Virtual base classes implement an additional indirection level in order to solve the diamond problem (see this question).
If you always use virtual inheritance, you will always suffer the performance penalty resulting from that additional indirection level.
Therefore, I would suggest you only use virtual inheritance when you have to.
I know that virtual solves this problem, but how?
virtual keywords solves the problem by making only one top order base class subobject to be present in the inheritance hierarchy. Without it each parent class middle1 & middle2 have their own copy of the base class thus resulting in ambiguity.
Can we always write public virtual for safety, even we don't have multiple inheritance.
There is no reason to use virtual inheritance if you don't have multiple inheritance. Multiple inheritance is the purpose for concept of virtual inheritance to exist.
I am a freshman in C++, especially about object-oriented programming.
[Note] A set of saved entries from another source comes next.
/-! ### Levels -/

/-- A level change. It starts where the target differs from the level in force: voltages first for a faster level, the drain point in
the next T-cycle for a slower one. Each step moves one supply by at most 10 mV after its 1,000 ticks, the array first up and last down.
Once nothing is left to drain and every row request has had its DV the divider switches, and 4 ns later the new level is in force. A
drain that has run for 65,536 T-cycles is given up at the old level, with one record. What the drain held then goes on
(`resumeService`), and where it held nothing, nothing does (R327, R329, R335 to R337). What an abandoned drain leaves behind is the
model's choice (log entry 19). What a command does whose condition does not hold, and that a timed command lets the time until it is due
pass first, are the model's choices (log entry 2). -/
def Obligations.LevelChangeRuns : Prop :=
  (∀ (s : State) (m : Fin 4) (mv cur pwr : BitVec 16),
    let read := Tab.get (fun _ => ((0 : Nat), (0 : Nat))) s.weir.pSum m.val
    exec (.monitorUpdate m mv cur pwr) s =
      .next { s with
        pw := { s.pw with mon := Tab.set (fun _ => 0) s.pw.mon m.val (pwr ++ cur ++ mv : BitVec (16 + 16 + 16)) }
        weir := { s.weir with
          pSum := if m.val = 3 then s.weir.pSum else Tab.set (fun _ => (0, 0)) s.weir.pSum m.val (read.1 + pwr.toNat, read.2 + 1) } }) ∧
  (∀ s : State, (s.targetLevel = s.pw.cur → exec .levelChangeStart s = .next s) ∧
    (s.targetLevel ≠ s.pw.cur → s.targetLevel ≠ s.pw.goal → s.pw.busy = false → s.tm.ready = true → s.pw.deep = 0 → s.pw.logOk = true →
      s.pw.refOk = true →
      exec .levelChangeStart s = .next { s with pw := { s.pw with
        busy := true, goal := s.targetLevel, switching := false, stepNs := s.pw.ns
        phase := if s.targetLevel < s.pw.cur then 1 else 2
        drainAt := if s.targetLevel < s.pw.cur then s.pw.drainAt else s.pw.now + 1 } })) ∧
  (∀ s : State, s.pw.busy = true → s.pw.phase = 1 ∨ s.pw.phase = 3 →
    let arr := Config.vddArr s.pw.goal
    let log := Config.vddLog s.pw.goal
    let u := s.reachNs (s.pw.stepNs + 1000)
    ∃ t, exec .voltageStep s = .next t ∧ s.pw.stepNs + 1000 ≤ t.pw.ns ∧ t.pw.stepNs = s.pw.stepNs + 1000 ∧
      ((s.pw.phase = 1 ∧ s.pw.arrMv ≠ arr) ∨ (s.pw.phase = 3 ∧ s.pw.logMv = log) →
        t.pw.arrMv = stepMv s.pw.arrMv arr ∧ t.pw.logMv = s.pw.logMv) ∧
      ((s.pw.phase = 1 ∧ s.pw.arrMv = arr) ∨ (s.pw.phase = 3 ∧ s.pw.logMv ≠ log) →
        t.pw.arrMv = s.pw.arrMv ∧ t.pw.logMv = stepMv s.pw.logMv log) ∧
      (¬(t.pw.arrMv = arr ∧ t.pw.logMv = log) → t.pw.phase = s.pw.phase ∧ t.pw.busy = true ∧ t.i3c = s.i3c) ∧
      (t.pw.arrMv = arr → t.pw.logMv = log →
        (s.pw.phase = 1 → t.pw.phase = 2 ∧ t.pw.busy = true ∧ t.pw.drainAt = t.pw.now + 1 ∧ t.pw.switching = false) ∧
        (s.pw.phase = 3 → t.pw.phase = 0 ∧ t.pw.busy = false ∧ t.pw.done = true)) ∧
      t.out = .voltage t.pw.arrMv t.pw.logMv :: s.out ∧
      t = { u with
        pw := { u.pw with
          arrMv := t.pw.arrMv, logMv := t.pw.logMv, stepNs := t.pw.stepNs, phase := t.pw.phase, busy := t.pw.busy, done := t.pw.done,
          drainAt := t.pw.drainAt, switching := t.pw.switching }
        i3c := { s.i3c with pend := t.i3c.pend }, out := t.out }) ∧
  (∀ s : State, s.pw.busy = true → s.pw.phase = 2 → s.pw.switching = false → drained s = true →
    let u := s.reach (max s.pw.drainAt (s.lastDv fun _ => true))
    exec .drainComplete s = .next { u with pw := { u.pw with switching := true, lastDrain := min 0xFFFF (u.pw.now - s.pw.drainAt) } }) ∧
  (∀ s : State, s.pw.busy = true → s.pw.phase = 2 → s.canonical = true →
    (s.pw.switching = true →
      let slower : Bool := s.pw.cur < s.pw.goal
      ∃ t : State, exec .dividerSwitchEnd s = .next t.resumeService ∧ t.pw.cur = s.pw.goal ∧ t.pw.ns = s.pw.ns + 4 ∧
        t.pw.switching = false ∧
        (slower = true → t.pw.phase = 3 ∧ t.pw.busy = true ∧ t.pw.done = s.pw.done) ∧
        (slower = false → t.pw.phase = 0 ∧ t.pw.busy = false ∧ t.pw.done = true) ∧
        (∀ n, t.mte n = { s.mte n with due := (t.mte n).due }) ∧
        t = { s with
          pw := { s.pw with cur := t.pw.cur, ns := t.pw.ns, switching := false, stepNs := t.pw.stepNs, phase := t.pw.phase, busy := t.pw.busy
                            done := t.pw.done }
          mtes := t.mtes, i3c := { s.i3c with pend := t.i3c.pend } }) ∧
    (s.pw.switching = false → drained s = false →
      let u := s.reach (s.pw.drainAt + 65536)
      ∃ t : State, exec .drainAbandon s = .next t.resumeService ∧ t.pw.cur = s.pw.cur ∧ t.pw.busy = false ∧ t.pw.phase = 0 ∧
        t.pw.drainTo = true ∧ t.pw.lastDrain = 0xFFFF ∧ t.pw.arrMv = Config.vddArr s.pw.cur ∧ t.pw.logMv = Config.vddLog s.pw.cur ∧
        t.pw.req = s.pw.req ∧
        (bit s.err.recEn 6 = true → s.err.intake.length < 16 →
          t.err.intake = s.err.intake ++ [⟨u.pw.ns, 0, 6, 0, Config.mgmtPos, 0x7C, 0, 0, 1, 0⟩]) ∧
        (∀ n, t.mte n = { s.mte n with due := (t.mte n).due }) ∧
        t.out = .voltage t.pw.arrMv t.pw.logMv :: s.out ∧
        t = { u with
          pw := { u.pw with busy := false, phase := 0, drainTo := true, lastDrain := t.pw.lastDrain, arrMv := t.pw.arrMv, logMv := t.pw.logMv }
          mtes := t.mtes, err := t.err, i3c := { s.i3c with pend := t.i3c.pend }, out := t.out })) ∧
  (∀ s : State, s.still → s.pw.held = [] → (∀ n, (s.lake n).waiters = []) → s.resumeService = s)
And now I have a problem during my learning.
There is a class hierarchy following:
class Class{};
class Base:public Class{};
class Derived1:virtual public Base{};
class Derived2:virtual public Base{};
class MI:public Derived1,public Derived2{};
class Final:public MI,public Class{};
And now I want to know what the order of constructor for the definition of a Final class object is.
I draw a diagram:
structure of class inheritance http://hi.csdn.net/attachment/201203/16/2712336_1331902452BziD.jpg
I know Virtual base classes are always constructed prior to nonvirtual base classes regardless of where they appear in the inheritance hierarchy. What I am confused is that if constructor of class Class is before Base, and if constructor of Class is invoked twice. And why?
Can someone tell my the answer? The more detailed, the better.
The direct inheritance of Class by Final and Base is not virtual, so an instance of Final has two base class subobjects of type Class. The one that is the direct base of Base is constructed before Base, and the one that is the direct base of Final is constructed afterwards (in fact after MI).
The reason is that:
direct bases are constructed in the order they're listed (unless they're a virtual base that has been constructed already),
bases are constructed before the class's own constructor runs.
Applying (1) to Final tells us that Class is constructed after MI. Applying (2) several times tells us that Class is constructed before Base, before Derived1 and Derived2, before MI.